Extracted data entries
━━━━━━━━━━━━━━━━━━━━━━━━━━━━━━
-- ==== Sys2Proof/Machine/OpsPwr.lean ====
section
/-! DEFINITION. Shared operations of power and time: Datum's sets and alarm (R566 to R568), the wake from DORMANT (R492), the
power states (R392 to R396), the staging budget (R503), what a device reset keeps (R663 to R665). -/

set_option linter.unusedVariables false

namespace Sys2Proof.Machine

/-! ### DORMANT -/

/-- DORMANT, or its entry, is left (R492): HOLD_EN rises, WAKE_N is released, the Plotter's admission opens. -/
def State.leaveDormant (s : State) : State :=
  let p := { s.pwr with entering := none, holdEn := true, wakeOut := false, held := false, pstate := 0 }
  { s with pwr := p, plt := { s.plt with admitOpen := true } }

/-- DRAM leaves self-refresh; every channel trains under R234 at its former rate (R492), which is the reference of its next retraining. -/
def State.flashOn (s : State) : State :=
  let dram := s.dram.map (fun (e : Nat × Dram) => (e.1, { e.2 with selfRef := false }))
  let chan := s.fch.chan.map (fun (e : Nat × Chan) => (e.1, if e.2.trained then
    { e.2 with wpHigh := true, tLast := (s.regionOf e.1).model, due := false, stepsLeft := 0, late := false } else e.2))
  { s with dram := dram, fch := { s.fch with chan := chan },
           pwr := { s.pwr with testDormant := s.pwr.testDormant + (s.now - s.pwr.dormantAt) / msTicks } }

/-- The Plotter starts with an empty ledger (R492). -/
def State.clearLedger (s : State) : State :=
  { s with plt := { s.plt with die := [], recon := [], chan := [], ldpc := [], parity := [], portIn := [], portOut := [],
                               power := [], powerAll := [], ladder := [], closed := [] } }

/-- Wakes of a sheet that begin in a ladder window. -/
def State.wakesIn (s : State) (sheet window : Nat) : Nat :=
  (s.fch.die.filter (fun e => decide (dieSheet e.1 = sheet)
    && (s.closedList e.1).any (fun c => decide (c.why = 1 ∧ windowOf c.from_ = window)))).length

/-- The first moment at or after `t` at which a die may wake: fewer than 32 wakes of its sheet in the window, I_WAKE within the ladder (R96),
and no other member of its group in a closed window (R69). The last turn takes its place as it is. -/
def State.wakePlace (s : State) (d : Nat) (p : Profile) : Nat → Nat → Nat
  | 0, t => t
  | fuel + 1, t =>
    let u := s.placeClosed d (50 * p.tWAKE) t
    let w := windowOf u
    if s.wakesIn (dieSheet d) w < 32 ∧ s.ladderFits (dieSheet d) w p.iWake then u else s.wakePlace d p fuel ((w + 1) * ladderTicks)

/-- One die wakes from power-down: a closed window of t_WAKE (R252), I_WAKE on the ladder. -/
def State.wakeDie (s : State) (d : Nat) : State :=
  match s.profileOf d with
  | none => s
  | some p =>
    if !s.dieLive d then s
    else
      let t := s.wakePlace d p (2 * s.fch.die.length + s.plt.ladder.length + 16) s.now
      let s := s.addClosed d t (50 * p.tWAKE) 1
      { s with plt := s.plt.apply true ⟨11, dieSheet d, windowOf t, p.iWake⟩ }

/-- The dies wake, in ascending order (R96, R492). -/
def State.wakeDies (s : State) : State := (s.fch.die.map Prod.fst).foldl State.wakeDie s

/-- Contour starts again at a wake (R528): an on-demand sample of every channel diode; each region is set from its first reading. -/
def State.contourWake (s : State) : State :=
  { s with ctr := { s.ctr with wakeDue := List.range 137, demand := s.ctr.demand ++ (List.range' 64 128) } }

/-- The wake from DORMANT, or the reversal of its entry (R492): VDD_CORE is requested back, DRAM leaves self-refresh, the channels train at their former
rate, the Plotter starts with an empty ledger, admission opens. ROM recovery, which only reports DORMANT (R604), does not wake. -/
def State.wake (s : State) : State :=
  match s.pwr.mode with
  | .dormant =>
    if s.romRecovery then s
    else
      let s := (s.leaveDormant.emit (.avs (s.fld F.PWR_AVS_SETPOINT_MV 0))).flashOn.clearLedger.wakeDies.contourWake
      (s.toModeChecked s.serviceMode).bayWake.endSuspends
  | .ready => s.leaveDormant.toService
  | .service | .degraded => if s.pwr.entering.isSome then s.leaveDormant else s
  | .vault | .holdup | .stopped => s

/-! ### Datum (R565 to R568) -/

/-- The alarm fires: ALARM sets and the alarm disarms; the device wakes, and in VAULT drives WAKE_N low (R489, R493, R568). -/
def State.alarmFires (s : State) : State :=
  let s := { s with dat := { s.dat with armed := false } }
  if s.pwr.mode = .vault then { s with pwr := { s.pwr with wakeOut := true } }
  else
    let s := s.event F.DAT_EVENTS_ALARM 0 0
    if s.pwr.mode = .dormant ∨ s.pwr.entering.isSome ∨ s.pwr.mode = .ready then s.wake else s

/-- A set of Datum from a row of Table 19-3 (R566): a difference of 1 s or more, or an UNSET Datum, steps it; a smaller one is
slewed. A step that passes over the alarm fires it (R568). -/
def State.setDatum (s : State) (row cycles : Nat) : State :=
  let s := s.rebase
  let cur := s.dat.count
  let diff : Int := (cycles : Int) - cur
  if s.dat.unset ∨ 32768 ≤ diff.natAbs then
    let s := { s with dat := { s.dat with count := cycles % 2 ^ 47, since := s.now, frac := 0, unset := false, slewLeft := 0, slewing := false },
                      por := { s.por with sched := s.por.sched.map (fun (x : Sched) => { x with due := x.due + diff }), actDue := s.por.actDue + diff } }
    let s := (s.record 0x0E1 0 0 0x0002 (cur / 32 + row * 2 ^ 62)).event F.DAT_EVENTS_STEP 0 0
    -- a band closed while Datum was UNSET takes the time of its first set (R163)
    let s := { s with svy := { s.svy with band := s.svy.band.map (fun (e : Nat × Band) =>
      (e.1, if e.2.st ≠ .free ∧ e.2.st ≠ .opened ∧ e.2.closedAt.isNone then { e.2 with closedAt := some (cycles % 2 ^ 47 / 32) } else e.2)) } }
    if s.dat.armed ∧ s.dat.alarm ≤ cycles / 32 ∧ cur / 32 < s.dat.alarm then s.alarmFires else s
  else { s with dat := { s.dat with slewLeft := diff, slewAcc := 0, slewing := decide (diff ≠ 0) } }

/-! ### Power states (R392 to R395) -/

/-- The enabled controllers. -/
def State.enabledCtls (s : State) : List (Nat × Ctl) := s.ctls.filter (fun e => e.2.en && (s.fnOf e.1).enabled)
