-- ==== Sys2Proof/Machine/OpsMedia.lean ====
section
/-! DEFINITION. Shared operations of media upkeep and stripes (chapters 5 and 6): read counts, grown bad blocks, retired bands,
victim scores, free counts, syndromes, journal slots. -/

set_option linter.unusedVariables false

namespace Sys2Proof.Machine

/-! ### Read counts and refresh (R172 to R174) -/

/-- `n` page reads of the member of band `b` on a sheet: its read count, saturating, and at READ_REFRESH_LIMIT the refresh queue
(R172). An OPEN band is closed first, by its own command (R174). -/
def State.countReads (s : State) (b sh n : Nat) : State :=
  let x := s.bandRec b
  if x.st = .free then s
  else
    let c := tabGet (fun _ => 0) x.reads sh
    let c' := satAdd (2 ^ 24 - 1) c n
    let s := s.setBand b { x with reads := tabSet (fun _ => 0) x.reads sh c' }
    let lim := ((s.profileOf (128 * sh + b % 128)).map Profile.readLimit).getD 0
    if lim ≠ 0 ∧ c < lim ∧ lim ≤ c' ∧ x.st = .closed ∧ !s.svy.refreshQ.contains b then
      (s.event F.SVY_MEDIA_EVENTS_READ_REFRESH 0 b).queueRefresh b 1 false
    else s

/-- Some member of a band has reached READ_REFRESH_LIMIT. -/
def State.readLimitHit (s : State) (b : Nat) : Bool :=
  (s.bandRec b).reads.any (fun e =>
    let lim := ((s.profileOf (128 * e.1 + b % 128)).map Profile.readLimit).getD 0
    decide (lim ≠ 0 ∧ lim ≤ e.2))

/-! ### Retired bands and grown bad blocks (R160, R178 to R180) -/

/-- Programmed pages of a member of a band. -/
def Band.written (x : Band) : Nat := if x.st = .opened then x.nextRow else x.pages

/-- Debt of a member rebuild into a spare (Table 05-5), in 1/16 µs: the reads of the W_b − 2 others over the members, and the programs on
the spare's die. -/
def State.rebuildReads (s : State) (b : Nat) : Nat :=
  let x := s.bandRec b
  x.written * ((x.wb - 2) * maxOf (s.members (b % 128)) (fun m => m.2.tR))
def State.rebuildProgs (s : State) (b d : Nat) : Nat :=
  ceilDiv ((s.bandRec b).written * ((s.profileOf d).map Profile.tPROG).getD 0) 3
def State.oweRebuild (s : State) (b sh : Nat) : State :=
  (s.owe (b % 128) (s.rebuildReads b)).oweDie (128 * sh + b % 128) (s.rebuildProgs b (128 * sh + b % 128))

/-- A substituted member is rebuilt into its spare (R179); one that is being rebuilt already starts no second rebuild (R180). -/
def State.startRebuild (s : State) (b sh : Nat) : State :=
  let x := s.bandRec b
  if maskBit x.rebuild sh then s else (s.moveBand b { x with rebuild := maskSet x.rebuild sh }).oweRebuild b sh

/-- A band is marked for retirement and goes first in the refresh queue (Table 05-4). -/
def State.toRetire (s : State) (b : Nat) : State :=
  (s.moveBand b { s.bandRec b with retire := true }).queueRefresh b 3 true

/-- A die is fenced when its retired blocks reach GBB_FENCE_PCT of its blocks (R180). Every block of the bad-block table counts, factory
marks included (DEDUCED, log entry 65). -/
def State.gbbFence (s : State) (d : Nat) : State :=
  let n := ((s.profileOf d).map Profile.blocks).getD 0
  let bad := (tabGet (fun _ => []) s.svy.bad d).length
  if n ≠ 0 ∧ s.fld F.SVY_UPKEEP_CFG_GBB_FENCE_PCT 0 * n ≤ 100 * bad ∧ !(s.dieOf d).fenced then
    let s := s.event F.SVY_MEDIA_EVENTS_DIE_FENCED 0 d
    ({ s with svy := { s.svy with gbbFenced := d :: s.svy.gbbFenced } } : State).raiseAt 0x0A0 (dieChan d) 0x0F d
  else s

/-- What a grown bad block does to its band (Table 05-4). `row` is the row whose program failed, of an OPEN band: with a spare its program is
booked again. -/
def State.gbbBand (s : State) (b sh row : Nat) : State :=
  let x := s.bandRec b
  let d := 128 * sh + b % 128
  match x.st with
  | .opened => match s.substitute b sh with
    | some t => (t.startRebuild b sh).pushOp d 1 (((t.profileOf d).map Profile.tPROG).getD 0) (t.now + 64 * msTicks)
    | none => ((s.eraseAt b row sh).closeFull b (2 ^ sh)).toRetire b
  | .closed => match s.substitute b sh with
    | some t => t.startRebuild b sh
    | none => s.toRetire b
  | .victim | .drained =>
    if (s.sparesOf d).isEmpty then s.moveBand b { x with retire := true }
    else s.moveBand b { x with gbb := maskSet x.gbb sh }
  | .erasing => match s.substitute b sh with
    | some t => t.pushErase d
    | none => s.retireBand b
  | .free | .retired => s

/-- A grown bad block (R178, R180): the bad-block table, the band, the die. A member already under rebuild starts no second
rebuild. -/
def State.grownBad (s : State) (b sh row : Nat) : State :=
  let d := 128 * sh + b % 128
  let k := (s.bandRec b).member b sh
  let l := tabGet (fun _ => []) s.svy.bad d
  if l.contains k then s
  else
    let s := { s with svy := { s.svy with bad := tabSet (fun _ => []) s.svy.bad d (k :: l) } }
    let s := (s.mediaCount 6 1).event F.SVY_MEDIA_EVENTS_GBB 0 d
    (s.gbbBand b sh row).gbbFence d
━━━━━━━━━━━━━━━━━━━━━━━━━━━━━━
Find each line above that contains "oweRebuild", and copy those lines.

def State.oweRebuild (s : State) (b sh : Nat) : State :=
  if maskBit x.rebuild sh then s else (s.moveBand b { x with rebuild := maskSet x.rebuild sh }).oweRebuild b sh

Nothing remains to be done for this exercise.